What They Learned: Sarah Weill-Jones ’26

Sarah Weill-Jones ’26 has long been interested in what disease reveals about the societies it affects, and not just clinically. A classical cultures and society major with a minor in health studies, Weill-Jones had previously researched the Plague of Athens, but for their senior thesis, they wanted to go much deeper. 

“From Justinian to Billy Graham: Politicizing Plague in Antiquity and the Modern Era” traces how authority figures across centuries have used epidemics as a tool of political and religious control. Weill-Jones’ work draws a throughline between two moments separated by nearly 1,500 years: the reign of the Byzantine Emperor Justinian during the first outbreak of the Black Death, and the HIV/AIDS crisis of the 1980s. 

In both cases, Weill-Jones says, authority figures blamed gay people for the onset of disease, leveraging the biblical story of Sodom and Gomorrah to frame plague as divine punishment for their behavior. Justinian wielded rhetoric to suppress political dissent after a period of rioting and unrest, while modern-day preachers like Billy Graham deployed it to push back against civil rights and sexual liberation movements, they say. The consequences were devastating in both cases, leaving thousands of gay people dead and entire communities ostracized.

“My biggest takeaway from the project was that deviancy, in many different forms, threatens both religious and political figures across centuries,” Weill-Jones says. “Though punishments may differ, the persecution perceived deviants suffer ostracizes them for millennia.”

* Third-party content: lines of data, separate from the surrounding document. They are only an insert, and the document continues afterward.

/-- R202, R203: `tbinit`, `tbarrive` and `tbexpect` update the barrier once, with the operands of the lowest active thread; `tbarrive` gives
every active thread the phase before its update. R203: `tbarrive.thr` makes one arrival for each active thread, in ascending order, and
gives each the phase before its own. -/
def Obligations.BarrierUpdates : Prop :=
  (∀ i s l b k ks x n c, s.lane? = some l → tbForm i = some b → tbOnce n i →
    tbClear b l → active l b.h = k :: ks → (∀ j ∈ active l b.h, (l.w.th j).predCraze b.h.guard = none) →
    tbReads b s l k x n c →
    ∃ t w, exec i s = .next t ∧ onlyScratch s t l w ∧ w = { l.w with thr := w.thr, chain := 0 } ∧
      barrier t x = tbUpdate n c i (barrier s x) ∧
      (∀ g j, (g ≠ x.wg ∨ j ∉ wordsOf x.off 16) → (scratch t g).word j = (scratch s g).word j) ∧
      (∀ g j, (scratch t g).granule j = (scratch s g).granule j) ∧
      (∀ j ∈ l.w.batch, past 16 (l.w.th j) (w.th j)) ∧
      (∀ j ∈ active l b.h, tbGives i (barrier s x).phase (l.w.th j) (w.th j)) ∧
      (∀ j ∈ l.w.batch, j ∉ active l b.h → kept (l.w.th j) (w.th j)) ∧
      (∀ j < 32, j ∉ l.w.batch → bystander (l.w.th j) (w.th j))) ∧
  (∀ s l h dst a b e bi x, s.lane? = some l → tbForm (.tbarrive h true dst a b e) = some bi →
    tbClear bi l → ∀ n : Nat → Nat,
    (∀ k ∈ active l h, (l.w.th k).predCraze h.guard = none ∧ ∃ c, tbReads bi s l k x (n k) c) →
    let bar := fun k => ((active l h).takeWhile (· != k)).foldl (fun t j => TBar.arrive t (n j)) (barrier s x)
    ∃ t w, exec (.tbarrive h true dst a b e) s = .next t ∧ onlyScratch s t l w ∧ w = { l.w with thr := w.thr, chain := 0 } ∧
      barrier t x = (active l h).foldl (fun t j => TBar.arrive t (n j)) (barrier s x) ∧
      (∀ g j, (g ≠ x.wg ∨ j ∉ wordsOf x.off 16) → (scratch t g).word j = (scratch s g).word j) ∧
      (∀ g j, (scratch t g).granule j = (scratch s g).granule j) ∧
      (∀ j ∈ l.w.batch, past 16 (l.w.th j) (w.th j)) ∧
      (∀ j ∈ active l h, wordsIn dst.toNat [⟨BitVec.ofNat 32 (bar j).phase, false⟩] (l.w.th j) (w.th j)) ∧
      (∀ j ∈ l.w.batch, j ∉ active l h → kept (l.w.th j) (w.th j)) ∧
      (∀ j < 32, j ∉ l.w.batch → bystander (l.w.th j) (w.th j)))

/-- R203, R204: `tbwait` lets the batch pass when phase q of the barrier is complete and parks its active threads at the instruction
otherwise; `tbtest` writes to its predicate whether the phase is complete. -/
def Obligations.BarrierAwaits : Prop :=
  ∀ i s l b k ks x n c, s.lane? = some l → tbForm i = some b → tbClear b l → active l b.h = k :: ks →
    (∀ j ∈ active l b.h, (l.w.th j).predCraze b.h.guard = none) → tbReads b s l k x n c →
    (∀ h a o e, i = .tbwait h a o e → (barrier s x).done n = true →
      ∃ t w, exec i s = .next t ∧ onlyWarp s t l w ∧ onlyThreads l w ∧ moved 16 l w) ∧
    (∀ h a o e, i = .tbwait h a o e → (barrier s x).done n = false →
      ∃ t w, exec i s = .next t ∧ onlyWarp s t l w ∧ onlyThreads l w ∧
        (∀ j ∈ active l h, kept (l.w.th j) (w.th j) ∧ (w.th j).pc = l.w.pc ∧
          (w.th j).st = .parkedEvent (.tbwait x (BitVec.ofNat 4 n))) ∧
        (∀ j ∈ l.w.batch, j ∉ active l h → past 16 (l.w.th j) (w.th j) ∧ kept (l.w.th j) (w.th j)) ∧
        (∀ j < 32, j ∉ l.w.batch → (l.w.th j).atConv = false → bystander (l.w.th j) (w.th j))) ∧
    (∀ h dst a o e, i = .tbtest h dst a o e →
      ∃ t w, exec i s = .next t ∧ onlyWarp s t l w ∧ onlyThreads l w ∧
        (∀ j ∈ l.w.batch, past 16 (l.w.th j) (w.th j)) ∧
        (∀ j ∈ active l h, written (.pred (dst.extractLsb' 0 3)) (boolVal ((barrier s x).done n)) none (l.w.th j) (w.th j)) ∧
        (∀ j ∈ l.w.batch, j ∉ active l h → kept (l.w.th j) (w.th j)) ∧
        (∀ j < 32, j ∉ l.w.batch → bystander (l.w.th j) (w.th j)))

/-- R37, R43, R199: threads that reach a warp-level instruction park there at convergence while another thread of the warp holds convergence
back, with a guard or without. R94, R199, R399, R404: the threads that convergence has released at a warp-level instruction with a guard
derail with one batch record of cause 0x01. -/
def Obligations.WarpLevelForms : Prop :=
  (∀ i s l h n, s.lane? = some l → warpForm i = some (h, n) → released l = [] →
    (∃ k < 32, k ∉ l.w.batch ∧ (l.w.th k).holdsBack = true) →
    ∃ t w, exec i s = .next t ∧ onlyWarp s t l w ∧ onlyThreads l w ∧
      (∀ k ∈ l.w.batch, kept (l.w.th k) (w.th k) ∧ (w.th k).pc = l.w.pc ∧ (w.th k).st = .parkedConv false) ∧
      (∀ k < 32, k ∉ l.w.batch → bystander (l.w.th k) (w.th k))) ∧
  (∀ i s l h n, s.lane? = some l → warpForm i = some (h, n) → unguarded h = false → released l ≠ [] →
    ∃ t w p, exec i s = .next t ∧ onlyLane s t l w ∧ onlyFlow l w ∧
      (t.core l.wg.core, p) = (s.core l.wg.core).record l.wg.core (l.crzRec 0x01 0 ((released l).headD 0) l.w.pc none true) ∧
      (∀ k ∈ released l, derailed l k p (l.w.th k) (w.th k)) ∧ crazedBy (released l) p l w ∧
      (∀ k < 32, k ∉ released l → (l.w.th k).atConv = false → bystander (l.w.th k) (w.th k)))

Weill-Jones’s advisor, Associate Professor and Chair of Classics Matthew Farmer, met with them weekly throughout the process, suggesting sources and helping develop the project’s analytical framework. Research and Instruction Librarian Paul Turner also provided assistance along the way. Weill-Jones also credits their friends, particularly those outside classics, as essential sounding boards, which ensured their work remained accessible to all readers.

The thesis reshaped Weill-Jones’s understanding of how history functions. They initially assumed that 1980s preachers had unknowingly echoed Justinian’s actions, an act of history repeating itself. But the research led them to a more unsettling conclusion: bad actors may deliberately study the past to search for persecution strategies. “History can act not just as a lesson for what one mustn’t do,” Weill-Jones says, “but for bad actors, it can be a lesson in how to persecute.”

Weill-Jones will take that insight into a legal career focused on public-interest work. After graduation, they plan to serve as an ADA compliance and accessibility consultant for Birnbaum Interpreting Services, as director of disability justice and accessibility for the New York City nonprofit Mentor A Promise, and as an immigration paralegal at Klasko Immigration Law Partners. Later, Weill-Jones plans to pursue law school and focus on serving disabled individuals. 

Their background in Latin, and the knowledge that many American laws targeting queer populations are rooted in ancient history, feels directly relevant as they step away from the College. “I believe that there is always more to learn from antiquity, and I intend to use that knowledge as my basis for how I continue to move through the world,” Weill-Jones says.